On January 29, 2014, the Internal Revenue Service (IRS) proposed Treasury regulations under Section 752 of the Code which would change the way in which both partnership recourse and nonrecourse liabilities are allocated. The proposed changes are a dramatic departure from the current regulatory regime for allocating partnership liabilities.
Under current law, recourse liabilities are allocated to the partner which bears the risk of loss under a constructive liquidation scenario where the partnership assets are deemed to be worthless. A partner is treated as bearing the risk of loss to the extent of the amount of the liability the partner may be required to repay, including a bottom dollar guarantee. The partner is treated as being able to satisfy its payment obligations without regard to the net value of its assets.
The proposed regulations substantially curtail the ability of taxpayers to structure debt financed distributions by partnerships in which the distributee partner guarantees a bottom portion or slice of a partnership liability. In effect, the proposed partnership regulations under Section 752 of the Code require the guarantee be a first and last dollar guarantee to be recognized. For example, a partner guarantee of $300 of a $1,000 partnership liability would only be recognized if the partner is required to pay the lender up to $300 to the extent the lender fails to recover the full amount of the loan and no other person is required to pay that amount or reimburse the partners. In addition, the partner will only be treated as bearing the risk of loss to the extent it satisfies the net value test. Finally, guarantees must satisfy certain commercial requirements.

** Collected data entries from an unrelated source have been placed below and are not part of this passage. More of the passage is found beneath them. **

-- ==== Sys2Proof/Certificates/Slice0/Obligations.lean ====
section
/-! DEFINITION. The statements about the block. Every one is about `exec`, `step` or a shared operation; a command's statement
says the state before the block settles (`State.settle`), and so also what the command leaves as it was. -/
open Sys2Proof Sys2Proof.Machine

-- sketch instructions ---------------------------------------------------------------------------------------------------------

/-- R413, R414: the stack instructions. The computation stands at the word, has room, and meets no limit. -/
def Obligations.SketchStackInstructionsMoveTheStack : Prop :=
  ∀ (s : State) (e : Nat) (g : BitVec 4) (c : Comp) (r : Req) (i : Nat) (t : List Limb) (x y z : Limb) (imm : BitVec 20)
    (k : BitVec 5),
    s.Fits c i 1 1 ((c.pc + 1) % 0x10000) → c.stack.length < 32 →
    (s.AtWord e g (skWord g 0x00 0) c r i →
      exec (.skNop e g) s = .next (s.ran e 1 c c).settle) ∧
    (s.AtWord e g (skWord g 0x10 imm.toNat) c r i →
      exec (.skPushi e g imm) s = .next (s.ran e 1 c { c with stack := imm.setWidth 64 :: c.stack }).settle) ∧
    (s.AtWord e g (skWord g 0x11 imm.toNat) c r i →
      exec (.skPushs e g imm) s = .next (s.ran e 1 c { c with stack := imm.signExtend 64 :: c.stack }).settle) ∧
    (s.AtWord e g (skWord g 0x12 imm.toNat) c r i → c.stack = x :: t →
      exec (.skPushx e g imm) s = .next (s.ran e 1 c { c with stack := (x <<< 20 ||| imm.setWidth 64) :: t }).settle) ∧
    (s.AtWord e g (skWord g 0x13 0) c r i → c.stack = x :: t →
      exec (.skDup e g) s = .next (s.ran e 1 c { c with stack := x :: x :: t }).settle) ∧
    (s.AtWord e g (skWord g 0x14 0) c r i → c.stack = x :: t →
      exec (.skDrop e g) s = .next (s.ran e 1 c { c with stack := t }).settle) ∧
    (s.AtWord e g (skWord g 0x15 0) c r i → c.stack = y :: x :: t →
      exec (.skSwap e g) s = .next (s.ran e 1 c { c with stack := x :: y :: t }).settle) ∧
    (s.AtWord e g (skWord g 0x16 0) c r i → c.stack = y :: x :: t →
      exec (.skOver e g) s = .next (s.ran e 1 c { c with stack := x :: y :: x :: t }).settle) ∧
    (s.AtWord e g (skWord g 0x17 0) c r i → c.stack = z :: y :: x :: t →
      exec (.skRot e g) s = .next (s.ran e 1 c { c with stack := x :: z :: y :: t }).settle) ∧
    (s.AtWord e g (skWord g 0x18 k.toNat) c r i → c.stack[k.toNat]? = some x →
      exec (.skPick e g k) s = .next (s.ran e 1 c { c with stack := x :: c.stack }).settle) ∧
    (s.AtWord e g (skWord g 0x19 0) c r i →
      exec (.skDepth e g) s = .next (s.ran e 1 c { c with stack := BitVec.ofNat 64 c.stack.length :: c.stack }).settle)

/-- R413, R414, R406: additions and subtractions with their four flags; CMP leaves its operands. -/
def Obligations.SketchAddSubtractSetFourFlags : Prop :=
  ∀ (s : State) (e : Nat) (g : BitVec 4) (c : Comp) (r : Req) (i : Nat) (t : List Limb) (a b : Limb) (imm : BitVec 20),
    s.Fits c i 1 1 ((c.pc + 1) % 0x10000) → c.stack.length ≤ 32 →
    (s.AtWord e g (skWord g 0x20 0) c r i → c.stack = b :: a :: t →
      exec (.skAdd e g) s = .next (s.ran e 1 c { c with
        stack := (a + b) :: t
        flags := mkFlags (a + b == 0) (a + b).msb (decide (2 ^ 64 ≤ a.toNat + b.toNat)) (overflows (a.toInt + b.toInt)) }).settle) ∧
    (s.AtWord e g (skWord g 0x21 0) c r i → c.stack = b :: a :: t →
      exec (.skAdc e g) s = .next (s.ran e 1 c { c with
        stack := (a + b + BitVec.ofNat 64 (fC c.flags).toNat) :: t
        flags := mkFlags (a + b + BitVec.ofNat 64 (fC c.flags).toNat == 0) (a + b + BitVec.ofNat 64 (fC c.flags).toNat).msb
          (decide (2 ^ 64 ≤ a.toNat + b.toNat + (fC c.flags).toNat)) (overflows (a.toInt + b.toInt + (fC c.flags).toNat)) }).settle) ∧
    (s.AtWord e g (skWord g 0x22 0) c r i → c.stack = b :: a :: t →
      exec (.skSub e g) s = .next (s.ran e 1 c { c with
        stack := (a - b) :: t
        flags := mkFlags (a - b == 0) (a - b).msb (decide (a.toNat < b.toNat)) (overflows (a.toInt - b.toInt)) }).settle) ∧
    (s.AtWord e g (skWord g 0x23 0) c r i → c.stack = b :: a :: t →
      exec (.skSbc e g) s = .next (s.ran e 1 c { c with
        stack := (a - b - BitVec.ofNat 64 (fC c.flags).toNat) :: t
        flags := mkFlags (a - b - BitVec.ofNat 64 (fC c.flags).toNat == 0) (a - b - BitVec.ofNat 64 (fC c.flags).toNat).msb
          (decide (a.toNat < b.toNat + (fC c.flags).toNat)) (overflows (a.toInt - b.toInt - (fC c.flags).toNat)) }).settle) ∧
    (s.AtWord e g (skWord g 0x24 0) c r i → c.stack = b :: a :: t →
      exec (.skCmp e g) s = .next (s.ran e 1 c { c with
        flags := mkFlags (a - b == 0) (a - b).msb (decide (a.toNat < b.toNat)) (overflows (a.toInt - b.toInt)) }).settle) ∧
    (s.AtWord e g (skWord g 0x25 imm.toNat) c r i → c.stack = a :: t →
      exec (.skAddi e g imm) s = .next (s.ran e 1 c { c with
        stack := (a + imm.signExtend 64) :: t
        flags := mkFlags (a + imm.signExtend 64 == 0) (a + imm.signExtend 64).msb
          (decide (2 ^ 64 ≤ a.toNat + (imm.signExtend 64).toNat)) (overflows (a.toInt + imm.toInt)) }).settle)

/-- R413, R406, R416, R417: logic, bit fields and byte permutations set Z and N from their result and keep C and V; CLZ and CTZ
set Z where the operand is 0, and N to 0. -/
def Obligations.SketchLogicAndBitFieldResults : Prop :=
  ∀ (s : State) (e : Nat) (g : BitVec 4) (c : Comp) (r : Req) (i : Nat) (t : List Limb) (a b x : Limb) (w1 lsb : BitVec 6),
    s.Fits c i 1 1 ((c.pc + 1) % 0x10000) → c.stack.length ≤ 32 →
    (s.AtWord e g (skWord g 0x26 0) c r i → c.stack = b :: a :: t →
      exec (.skAnd e g) s = .next (s.ran e 1 c { c with stack := (a &&& b) :: t, flags := c.zn (a &&& b) }).settle) ∧
    (s.AtWord e g (skWord g 0x27 0) c r i → c.stack = b :: a :: t →
      exec (.skOr e g) s = .next (s.ran e 1 c { c with stack := (a ||| b) :: t, flags := c.zn (a ||| b) }).settle) ∧
    (s.AtWord e g (skWord g 0x28 0) c r i → c.stack = b :: a :: t →
      exec (.skXor e g) s = .next (s.ran e 1 c { c with stack := (a ^^^ b) :: t, flags := c.zn (a ^^^ b) }).settle) ∧
    (s.AtWord e g (skWord g 0x29 0) c r i → c.stack = a :: t →
      exec (.skNot e g) s = .next (s.ran e 1 c { c with stack := ~~~a :: t, flags := c.zn (~~~a) }).settle) ∧
    (s.AtWord e g (skWord g 0x2E 0) c r i → c.stack = a :: t → x.toNat ≤ 64 →
      (∀ j, 64 - x.toNat ≤ j → a.getLsbD j = false) → (x.toNat < 64 → a.getLsbD (63 - x.toNat) = true) →
      exec (.skClz e g) s = .next (s.ran e 1 c { c with
        stack := x :: t, flags := mkFlags (a == 0) false (fC c.flags) (fV c.flags) }).settle) ∧
    (s.AtWord e g (skWord g 0x2F 0) c r i → c.stack = a :: t → x.toNat ≤ 64 →
      (∀ j, j < x.toNat → a.getLsbD j = false) → (x.toNat < 64 → a.getLsbD x.toNat = true) →
      exec (.skCtz e g) s = .next (s.ran e 1 c { c with
        stack := x :: t, flags := mkFlags (a == 0) false (fC c.flags) (fV c.flags) }).settle) ∧
    (s.AtWord e g (skWord g 0x30 (w1.toNat * 64 + lsb.toNat)) c r i → c.stack = a :: t → lsb.toNat + w1.toNat < 64 →
      (∀ j, x.getLsbD j = (decide (j ≤ w1.toNat) && a.getLsbD (lsb.toNat + j))) →
      exec (.skBfx e g w1 lsb) s = .next (s.ran e 1 c { c with stack := x :: t, flags := c.zn x }).settle) ∧
    (s.AtWord e g (skWord g 0x31 (w1.toNat * 64 + lsb.toNat)) c r i → c.stack = b :: a :: t → lsb.toNat + w1.toNat < 64 →
      (∀ j, x.getLsbD j = if lsb.toNat ≤ j ∧ j ≤ lsb.toNat + w1.toNat then b.getLsbD (j - lsb.toNat) else a.getLsbD j) →
      exec (.skBfi e g w1 lsb) s = .next (s.ran e 1 c { c with stack := x :: t, flags := c.zn x }).settle) ∧
    (s.AtWord e g (skWord g 0x32 0) c r i → c.stack = b :: a :: t →
      (∀ k j, k < 8 → j < 8 → x.getLsbD (8 * k + j)
        = (!b.getLsbD (8 * k + 3) && a.getLsbD (8 * (b.toNat / 2 ^ (8 * k) % 8) + j))) →
      exec (.skPerm e g) s = .next (s.ran e 1 c { c with stack := x :: t, flags := c.zn x }).settle) ∧
    (s.AtWord e g (skWord g 0x33 0) c r i → c.stack = a :: t →
      (∀ k j, k < 8 → j < 8 → x.getLsbD (8 * k + j) = a.getLsbD (8 * (7 - k) + j)) →
      exec (.skBswap e g) s = .next (s.ran e 1 c { c with stack := x :: t, flags := c.zn x }).settle)

/-- What a shift by `n` makes of `a`, with C (R415). -/
def shiftResult : Shift → Limb → Nat → Limb × Bool
  | .shl, a, n => (a <<< n, decide (0 < n ∧ n < 64) && a.getLsbD (64 - n))
  | .shr, a, n => (a >>> n, decide (0 < n ∧ n < 64) && a.getLsbD (n - 1))
  | .sar, a, n => (a.sshiftRight n, if n = 0 then false else if 64 ≤ n then a.msb else a.getLsbD (n - 1))
  | .rol, a, n => (a.rotateLeft (n % 64), decide (n % 64 ≠ 0) && (a.rotateLeft (n % 64)).getLsbD 0)

/-- R413, R415: shifts by an immediate count and by a count from the stack, with Z, N and C; V is kept. That ROL by a nonzero
multiple of 64 clears C is the model's reading (log entry 21). -/
def Obligations.SketchShiftResults : Prop :=
  ∀ (s : State) (e : Nat) (g : BitVec 4) (c : Comp) (r : Req) (i : Nat) (t : List Limb) (a n : Limb) (sh : BitVec 7),
    s.Fits c i 1 1 ((c.pc + 1) % 0x10000) → c.stack.length ≤ 32 →
    ∀ p ∈ [((0x2A : Nat), Shift.shl, Instr.skShl e g sh), (0x2B, .shr, .skShr e g sh), (0x2C, .sar, .skSar e g sh),
           (0x2D, .rol, .skRol e g sh)],
      s.AtWord e g (skWord g p.1 sh.toNat) c r i →
      (sh.toNat < 64 → c.stack = a :: t →
        exec p.2.2 s = .next (s.ran e 1 c { c with
          stack := (shiftResult p.2.1 a sh.toNat).1 :: t
          flags := mkFlags ((shiftResult p.2.1 a sh.toNat).1 == 0) (shiftResult p.2.1 a sh.toNat).1.msb
            (shiftResult p.2.1 a sh.toNat).2 (fV c.flags) }).settle) ∧
      (64 ≤ sh.toNat → c.stack = n :: a :: t →
        exec p.2.2 s = .next (s.ran e 1 c { c with
          stack := (shiftResult p.2.1 a n.toNat).1 :: t
          flags := mkFlags ((shiftResult p.2.1 a n.toNat).1 == 0) (shiftResult p.2.1 a n.toNat).1.msb
            (shiftResult p.2.1 a n.toNat).2 (fV c.flags) }).settle)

The proposed Section 752 regulations also alter the manner in which nonrecourse obligations can be allocated. Under current rules nonrecourse debt obligations are allocated among the partners in accordance with the manner in which they share profits. For this purpose, profits may be allocated in accordance with the allocation of some significant item or in accordance with the allocation of deductions relating to the nonrecourse liability.
Under the Section 752 proposed regulations, nonrecourse debt obligations of a partnership would be allocated in accordance with a partners "liquidation value percentage". The liquidation value percentage would be based upon the amount of cash a partner would receive on a hypothetical liquidation in which all of the assets of the partnership are sold at their fair market value in taxable transactions, the liabilities of the partnership are satisfied. This allocation model could be very different than an allocation based on the profits of the partnership. In addition, the Proposed Regulations under Section 752 require that the liquidation value percentage be adjusted upon the occurrence of contributions, distributions, and liquidation of the partnership which could require multiple appraisals of partnership property and assumptions regarding what a partner might receive on liquidation.
The proposed regulations under Section 752 of the Code dealing with recourse obligations provide a limited 7-year transition rule which may be elected by the transition partner and the transition partnership to protect the transition partner from certain adverse tax consequences as a result of the reduction of its share of recourse debt. There are no transition rules with respect to the proposed regulation's treatment of nonrecourse debt.
The changes of the proposed regulations under Section 752 will substantially restrict or prohibit debt financed distributions by partnerships and will cause unintended consequences and administrative difficulties in the case of nonrecourse partnership liabilities. Partnership and limited liability company agreements will need to be redrafted to take into account the provisions of the proposed regulations.